[Strawbale] Re: SB arches

Rene Dalmeijer rened at cistron...
Sat Oct 25 00:16:07 CEST 2003


You will not get me phased. I like the challenges you put up every now and 
again. I was at the German second annual SB conference and many people 
there had been following the discussion about the LB SB 4 story castle very 
inspiring to all.

At 07:36 AM 10/24/03, you wrote:
>Has anyone got experience of building arches in a SB wall? What technique
>works best? Can SB arches be made genuinely load-bearing or do they need to
>be re-inforced in some way?

Most arches I have seen have not been load bearing but needed another 
structure to carry the load. The reason is simple. Bare bales have a too 
low modulas of elasticity (is not stiff enough) too work effectively as an 
arch in the way you intend them too. Once plastered the situation changes 
because the plaster has quite a bit higher modulas of elasticity then the 
bales. I have seen examples of post created arches based on this principle. 
One of the people I have spoken to said he had always struggled to make 
arches they were a pain in the neck (he is an accomplished SB builder) Till 
one day he decided to do away with the form board approach he was used to 
using. He built a full wall without an arch then after it was finished and 
plastered. He cut out the arch.
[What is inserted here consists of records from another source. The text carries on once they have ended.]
-- ==== Sys2Proof/Laws/Decode.lean ====
section
/-! SUPPORT. The fields of a word put together from its fields, as numbers first: each field of R302 is a quotient and remainder of the
word, each format of R301 a sum. -/

namespace Sys2Proof

theorem wordXKK_toNat (a x : BitVec 4) (kk : Byte) :
    (wordXKK a x kk).toNat = a.toNat * 4096 + x.toNat * 256 + kk.toNat := by
  have := x.isLt; have := kk.isLt
  simp only [wordXKK, BitVec.toNat_append]
  rw [← Nat.shiftLeft_add_eq_or_of_lt (by omega), ← Nat.shiftLeft_add_eq_or_of_lt (by omega)]
  simp only [Nat.shiftLeft_eq]
  omega

theorem wordXYN_toNat (a x y n : BitVec 4) :
    (wordXYN a x y n).toNat = a.toNat * 4096 + x.toNat * 256 + y.toNat * 16 + n.toNat := by
  have := x.isLt; have := y.isLt; have := n.isLt
  simp only [wordXYN, BitVec.toNat_append]
  rw [← Nat.shiftLeft_add_eq_or_of_lt (by omega), ← Nat.shiftLeft_add_eq_or_of_lt (by omega),
    ← Nat.shiftLeft_add_eq_or_of_lt (by omega)]
  simp only [Nat.shiftLeft_eq]
  omega

theorem wordNNN_toNat (a : BitVec 4) (nnn : Addr) : (wordNNN a nnn).toNat = a.toNat * 4096 + nnn.toNat := by
  have := nnn.isLt
  simp only [wordNNN, BitVec.toNat_append]
  rw [← Nat.shiftLeft_add_eq_or_of_lt (by omega)]
  simp only [Nat.shiftLeft_eq]

theorem wordOfBytes_toNat (high low : Byte) : (wordOfBytes high low).toNat = high.toNat * 256 + low.toNat := by
  have := low.isLt
  simp only [wordOfBytes, BitVec.toNat_append]
  rw [← Nat.shiftLeft_add_eq_or_of_lt (by omega)]
  simp only [Nat.shiftLeft_eq]

theorem Word.top_toNat (op : Word) : op.top.toNat = op.toNat / 4096 := by
  have := op.isLt
  simp only [Word.top, BitVec.extractLsb'_toNat, Nat.shiftRight_eq_div_pow]
  omega

theorem Word.x_toNat (op : Word) : op.x.toNat = op.toNat / 256 % 16 := by
  simp only [Word.x, BitVec.extractLsb'_toNat, Nat.shiftRight_eq_div_pow]

theorem Word.y_toNat (op : Word) : op.y.toNat = op.toNat / 16 % 16 := by
  simp only [Word.y, BitVec.extractLsb'_toNat, Nat.shiftRight_eq_div_pow]

theorem Word.n_toNat (op : Word) : op.n.toNat = op.toNat % 16 := by
  simp only [Word.n, BitVec.extractLsb'_toNat, Nat.shiftRight_zero]

theorem Word.kk_toNat (op : Word) : op.kk.toNat = op.toNat % 256 := by
  simp only [Word.kk, BitVec.extractLsb'_toNat, Nat.shiftRight_zero]

theorem Word.nnn_toNat (op : Word) : op.nnn.toNat = op.toNat % 4096 := by
  simp only [Word.nnn, BitVec.extractLsb'_toNat, Nat.shiftRight_zero]

theorem Addr.lowByte_toNat (nnn : Addr) : (Addr.lowByte nnn).toNat = nnn.toNat % 256 := by
  simp only [Addr.lowByte, BitVec.toNat_setWidth]

section
variable (a x y n : BitVec 4) (kk : Byte) (nnn : Addr)

@[simp] theorem wordXKK_top : (wordXKK a x kk).top = a := by
  have := x.isLt; have := kk.isLt; have := a.isLt
  apply BitVec.eq_of_toNat_eq
  rw [Word.top_toNat, wordXKK_toNat]
  omega

@[simp] theorem wordXKK_x : (wordXKK a x kk).x = x := by
  have := x.isLt; have := kk.isLt
  apply BitVec.eq_of_toNat_eq
  rw [Word.x_toNat, wordXKK_toNat]
  omega

@[simp] theorem wordXKK_kk : (wordXKK a x kk).kk = kk := by
  have := kk.isLt
  apply BitVec.eq_of_toNat_eq
  rw [Word.kk_toNat, wordXKK_toNat]
  omega

@[simp] theorem wordXYN_top : (wordXYN a x y n).top = a := by
  have := x.isLt; have := y.isLt; have := n.isLt; have := a.isLt
  apply BitVec.eq_of_toNat_eq
  rw [Word.top_toNat, wordXYN_toNat]
  omega

@[simp] theorem wordXYN_x : (wordXYN a x y n).x = x := by
  have := x.isLt; have := y.isLt; have := n.isLt
  apply BitVec.eq_of_toNat_eq
  rw [Word.x_toNat, wordXYN_toNat]
  omega

@[simp] theorem wordXYN_y : (wordXYN a x y n).y = y := by
  have := y.isLt; have := n.isLt
  apply BitVec.eq_of_toNat_eq
  rw [Word.y_toNat, wordXYN_toNat]
  omega

@[simp] theorem wordXYN_n : (wordXYN a x y n).n = n := by
  have := n.isLt
  apply BitVec.eq_of_toNat_eq
  rw [Word.n_toNat, wordXYN_toNat]
  omega

@[simp] theorem wordNNN_top : (wordNNN a nnn).top = a := by
  have := nnn.isLt; have := a.isLt
  apply BitVec.eq_of_toNat_eq
  rw [Word.top_toNat, wordNNN_toNat]
  omega

@[simp] theorem wordNNN_nnn : (wordNNN a nnn).nnn = nnn := by
  have := nnn.isLt
  apply BitVec.eq_of_toNat_eq
  rw [Word.nnn_toNat, wordNNN_toNat]
  omega

@[simp] theorem wordNNN_kk : (wordNNN a nnn).kk = Addr.lowByte nnn := by
  apply BitVec.eq_of_toNat_eq
  rw [Word.kk_toNat, wordNNN_toNat, Addr.lowByte_toNat]
  omega

end

/-- The two bytes of a word make the word again (R204). -/
@[simp] theorem wordOfBytes_bytes (op : Word) : wordOfBytes op.highByte op.lowByte = op := by
  have := op.isLt
  apply BitVec.eq_of_toNat_eq
  rw [wordOfBytes_toNat]
  simp only [Word.highByte, Word.lowByte, BitVec.extractLsb'_toNat, Nat.shiftRight_eq_div_pow]
  omega

end Sys2Proof
end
Added some mesh and plastered it. ( the 
plaster was cement plaster hence the mesh but the mesh is very important 
here beause it will be taking the load due to its very high modulas of 
Elasticity. Very simple to do and no problems at all. The samples I saw 
were quite big but did not and would not take a serious load. I suggest you 
go for the same approach with  the addition of a supporting steel structure 
pushed into the void after you have cut it. You will have to support the 
wall whilst doing the cutting and latter pushing. I suppose the jack lift 
structure is still there when you do this. If you take this approach make 
sure the netting is tightly attached to the steel supporting arches or the 
whole SB structure will slowly do the splits over the arches. It is also 
prudent to use netting along at least the foot of the rest of the walls 
again to prevent undue spreading. You could see this as cheating but is you 
approach it in the following frame of mind you could see it as SB walls 
running over a flat foundation with a few oddly shaped arches in it.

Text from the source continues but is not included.